Analyzing a Swing Trade: The Rise and Fall of GE Stock


General Electric (GE), once an omnipresent conglomerate spanning various industries, emerged as an attractive prospect for swing traders. However, this swing trade proved to be short-lived, raising questions about what contributed to its brevity.

Understanding GE’s Evolution:

GE, once synonymous with diverse products from lighting to locomotives, underwent significant restructuring, focusing on health care, energy, and aerospace. The company’s transformation garnered investor interest, with the stock surging by nearly 80% at its peak.

The Swing Trade Opportunity:

As the landscape of GE’s market presence evolved, a promising opportunity for a swing trade emerged. The market, although relatively stable, witnessed GE stock forming a flat base marked by a minor 9% correction. Notably, throughout this phase, the stock consistently found support at the 50-day moving average.

Seizing the Moment:

Recognizing the potential, a swing trade was initiated, adding GE stock to SwingTrader. The market was somewhat uncertain, but the rally was intact.

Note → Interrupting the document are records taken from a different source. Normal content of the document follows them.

-- ==== Sys2Proof/Decode.lean ====
section
/-! DEFINITION. The command that a table word spells. No row of spec/opcode_table.json gives bits, so no word spells a command. -/

namespace Sys2Proof

/-- The table gives no row any bits: every word spells none. -/
def decodeTableWord (_nbits _w : Nat) : Option Instr := none

end Sys2Proof
end

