-- ==== Sys2Proof/Config.lean ====
section
/-! DEFINITION. What the manual leaves open, as constants without a body: nothing can be proved of their values. -/

namespace Sys2Proof

/-- A free value of `w` bits. The argument is the counter `State.free`, which each use advances (log 3). -/
opaque Config.free (w : Nat) : Nat → BitVec w

/-- SHA-256 (R449, R468, R547): named by the manual and not defined in it (log 17). -/
opaque Config.sha256 : List Byte → List Byte

/-- HMAC-SHA-256 of a key and a text (R447, R449; log 17). -/
opaque Config.hmac : List Byte → List Byte → List Byte

/-- SHA-384 (R546, R553): named by the manual and not defined in it (log 17). -/
opaque Config.sha384 : List Byte → List Byte

/-- Whether a signature verifies: ROM key number, the signed bytes 0 to 159, the signature (R546; log 17). -/
opaque Config.signatureOk : Nat → List Byte → List Byte → Bool

/-- The image of a KIND set at manufacture (R603; log 18). -/
opaque Config.factoryImage : Nat → List Byte

/-- The interface epoch of the boot ROM (R550; log 18). -/
opaque Config.romEpoch : BitVec 16

/-- Values set for each part at manufacture (R603), by Catalogue index and subindex (log 18). -/
opaque Config.factory : BitVec 16 → BitVec 8 → List Byte

/-- Values of the vendor diagnostics range F000 to FFFF (R14, R440), by entry and use (log 19). -/
opaque Config.vendor : BitVec 16 → BitVec 8 → Nat → List Byte

/-- Where a unit of a compute die sits on its mesh: stack k's controller at index k, quire q's block and quire scratch at 8 + q. The manual places neither (R314; log 130). -/
opaque Config.unitRouter : Nat → BitVec 9

/-- Whether the east edge of a die carries the direct links to the die numbered one higher, or its west edge does (R314; log 130). -/
opaque Config.eastNext : Bool

/-- The device that an express port of another device leads to: its own #6001, which no message of R334 carries (R346; log 24). -/
opaque Config.expressPeer : Nat → Nat → BitVec 16

/-- Whether a number half way between `n` and `n + 1` rounds up where the manual says only "round" (R500, R501, R503; log 40). -/
opaque Config.tieUp : Int → Bool

end Sys2Proof
end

The trade commenced from a bounce off the 50-day line, aligning with a cautious but optimistic market sentiment.

Navigating Challenges:

Despite an initially positive trajectory, GE stock encountered challenges. Daily closes were consistently in the lower trading range, hinting at possible struggles. This was a period of market turbulence as major indices fell below their 50-day moving averages.

Adaptation and Exit Strategy:

As the market took a downturn, quick adjustments were imperative. A crucial warning emerged as GE stock exhibited a notable spread between its high and low, coinciding with an outside day close. Simultaneously, the overall market outlook shifted to a ‘market in correction,’ prompting a necessity for a lower risk tolerance approach.

Swift Exit for Preserved Gains:

To mitigate losses and preserve gains, we swiftly executed an exit strategy. We sold GE stock early in the session after it breached the 50-day line, aligning with our strategy of reduced exposure in an unfavorable market.